§ Task directions: In the records below, find each line with "core" and copy it.
═══ Data supplied ═══
-- ==== Sys2Proof/Safety.lean ====
section
/-! DEFINITION. The terms in which statements are made: when an instruction of a hart issues, what its retirement makes of its effect, and the
results that the rules give the groups of instructions, written from the rules' own words. -/

namespace Sys2Proof.Machine

/-! ### Issue and retirement -/

/-- The instruction stands in the C slot, or in the A slot (R37). -/
def standsInC (i : Instr) : Bool := (encodeC i).isSome
def standsInA (i : Instr) : Bool := (encodeA i).isSome

/-- Instruction i issues in this state (R40, R71, R73, R75): the hart runs, the fields are legal, the registers are allocated and not pending,
and no register word is in error. -/
def State.ready (s : State) (i : Instr) : Bool :=
  s.mayIssue && wellFormed i && s.me.allocated (uses i) && !s.me.awaits (uses i) && s.me.errs.isEmpty && s.me.lostWord.isNone

/-- The bundle retires with the effect t (R41): `sp` is its S bit, `jump` where a taken transfer goes. -/
def State.finish (t : State) (sp : Bool) (jump : Option Word := none) : State := t.forgetAbsent.retire jump sp

/-- The bundle waits on a queue that has no entry for it, or takes none (R255). -/
def State.blockOnQueue (s : State) : State := (s.setMe { s.me with wait := if s.me.wait = .none then .queue else s.me.wait }).block

/-- The step of s, in which time has gone on to r and it is core n's cycle, is its hart k's turn with the outcome v (R14, R255, R321): the core is
with that hart, and stays with it or, when it stalled, goes on to the next; or the hart is the first that waits on a queue, and issues. The arrivals
of a barrier that was completed retire too. -/
def State.comesTo (s r : State) (n k : Nat) (v : State) : Prop :=
  let stalled := (v.hart (4 * n + k)).run = .blocked
  let done (u : State) : Prop := step s = .next (u.resumeAll (r.releasedIn u (n / 16)))
  let turn := r.queueWaiters n = [] ∧ k = (r.core n).turn % 4
  (turn → ¬ stalled → done (v.stayWith n k)) ∧ (turn → stalled → done (v.issueFrom n 3 ((k + 1) % 4))) ∧
    ((r.queueWaiters n).head? = some (4 * n + k) → ¬ stalled → done v)

/-- The hart that issues is to try its bundle: it may issue, and nothing comes before that (R151, R318). -/
def State.tries (s : State) : Prop := s.mayIssue = true ∧ s.me.cancelled = false ∧ s.me.mchecks = []

/-- Its bundle's words are there: its pc may be fetched, no home or other device holds the bytes, nor those of a mask bundle that it has (R84). -/
def State.fetches (s : State) (w0 w1 : BitVec 32) : Prop :=
  s.checkByte s.cur .fetch s.me.pc.toNat = .pass ∧ s.peekHeld s.cur s.me.pc.toNat 8 = false ∧
    s.fetch s.cur s.me.pc.toNat = some (w0, w1) ∧ (bit w0 30 = true → ∀ k, k < 8 → s.mustAsk s.cur (s.me.pc.toNat + 8 + k) = false)

/-! ### Results of the scalar groups -/

/-- A condition as a register value. -/
def truth (p : Prop) [Decidable p] : Word := if p then 1 else 0

/-- Bits [63:32] or [31:0] of a word. -/
def upper (x : Word) : Nat := x.toNat / 2 ^ 32
def lower (x : Word) : Nat := x.toNat % 2 ^ 32

/-- Destination and result of the integer group, the immediate group and LEA, from the registers before the bundle (R78, R79, R80). -/
def scalarResult (x : Hart) : Instr → Option (BitVec 5 × Word)
  | .add _ rd ra rb => some (rd, word ((x.getG ra).toNat + (x.getG rb).toNat))
  | .sub _ rd ra rb => some (rd, BitVec.ofInt 64 ((x.getG ra).toInt - (x.getG rb).toInt))
  | .and _ rd ra rb => some (rd, x.getG ra &&& x.getG rb)
  | .or _ rd ra rb => some (rd, x.getG ra ||| x.getG rb)
  | .xor _ rd ra rb => some (rd, x.getG ra ^^^ x.getG rb)
  | .andn _ rd ra rb => some (rd, x.getG ra &&& ~~~ x.getG rb)
  | .sll _ rd ra rb => some (rd, word ((x.getG ra).toNat * 2 ^ ((x.getG rb).toNat % 64)))
  | .srl _ rd ra rb => some (rd, word ((x.getG ra).toNat / 2 ^ ((x.getG rb).toNat % 64)))
  | .sra _ rd ra rb => some (rd, BitVec.ofInt 64 ((x.getG ra).toInt / 2 ^ ((x.getG rb).toNat % 64)))
  | .slt _ rd ra rb => some (rd, truth ((x.getG ra).toInt < (x.getG rb).toInt))
  | .sltu _ rd ra rb => some (rd, truth ((x.getG ra).toNat < (x.getG rb).toNat))
  | .min _ rd ra rb => some (rd, BitVec.ofInt 64 (min (x.getG ra).toInt (x.getG rb).toInt))
  | .max _ rd ra rb => some (rd, BitVec.ofInt 64 (max (x.getG ra).toInt (x.getG rb).toInt))
  | .minu _ rd ra rb => some (rd, word (min (x.getG ra).toNat (x.getG rb).toNat))
  | .maxu _ rd ra rb => some (rd, word (max (x.getG ra).toNat (x.getG rb).toNat))
  | .mul _ rd ra rb => some (rd, word ((x.getG ra).toNat * (x.getG rb).toNat))
  | .mulh _ rd ra rb => some (rd, BitVec.ofInt 64 ((x.getG ra).toInt * (x.getG rb).toInt / 2 ^ 64))
  | .mulhu _ rd ra rb => some (rd, word ((x.getG ra).toNat * (x.getG rb).toNat / 2 ^ 64))
  | .div _ rd ra rb => some (rd,
      if (x.getG rb).toNat = 0 then BitVec.allOnes 64
      else if (x.getG ra).toInt = -2 ^ 63 ∧ (x.getG rb).toInt = -1 then x.getG ra
      else BitVec.ofInt 64 ((x.getG ra).toInt.tdiv (x.getG rb).toInt))
  | .divu _ rd ra rb => some (rd,
      if (x.getG rb).toNat = 0 then BitVec.allOnes 64 else word ((x.getG ra).toNat / (x.getG rb).toNat))
  | .rem _ rd ra rb => some (rd,
      if (x.getG rb).toNat = 0 then x.getG ra
      else if (x.getG ra).toInt = -2 ^ 63 ∧ (x.getG rb).toInt = -1 then 0
      else BitVec.ofInt 64 ((x.getG ra).toInt - (x.getG rb).toInt * (x.getG ra).toInt.tdiv (x.getG rb).toInt))
  | .remu _ rd ra rb => some (rd,
      if (x.getG rb).toNat = 0 then x.getG ra
      else word ((x.getG ra).toNat - (x.getG rb).toNat * ((x.getG ra).toNat / (x.getG rb).toNat)))
  | .clz _ rd ra => some (rd, word (leadingZeros (x.getG ra)))
  | .ctz _ rd ra => some (rd, word (lowestSet (x.getG ra)))
  | .popc _ rd ra => some (rd, word (popcount (x.getG ra)))
  | .sel _ rd ra rb => some (rd, if x.getG rd = 0 then x.getG rb else x.getG ra)
  | .addi _ rd ra i => some (rd, word ((x.getG ra).toNat + (immWord i).toNat))
  | .andi _ rd ra i => some (rd, x.getG ra &&& immWord i)
  | .ori _ rd ra i => some (rd, x.getG ra ||| immWord i)
  | .xori _ rd ra i => some (rd, x.getG ra ^^^ immWord i)
  | .slti _ rd ra i => some (rd, truth ((x.getG ra).toInt < (immWord i).toInt))
  | .sltiu _ rd ra i => some (rd, truth ((x.getG ra).toNat < (immWord i).toNat))
  | .slli _ rd ra n => some (rd, word ((x.getG ra).toNat * 2 ^ n.toNat))
  | .srli _ rd ra n => some (rd, word ((x.getG ra).toNat / 2 ^ n.toNat))
  | .srai _ rd ra n => some (rd, BitVec.ofInt 64 ((x.getG ra).toInt / 2 ^ n.toNat))
  | .lui _ rd ra i => some (rd, word (lower (immWord i) * 2 ^ 32 + lower (x.getG ra)))
  | .li _ rd v => some (rd, BitVec.ofInt 64 v.toInt)
  | .lea _ rd ra rb scale disp => some (rd, BitVec.ofInt 64 ((x.getG ra).toInt + (x.getG rb).toInt * 2 ^ scale.toNat + disp.toInt))
  | _ => none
═══
§ Answer box:
/-- The step of s, in which time has gone on to r and it is core n's cycle, is its hart k's turn with the outcome v (R14, R255, R321): the core is
  let turn := r.queueWaiters n = [] ∧ k = (r.core n).turn % 4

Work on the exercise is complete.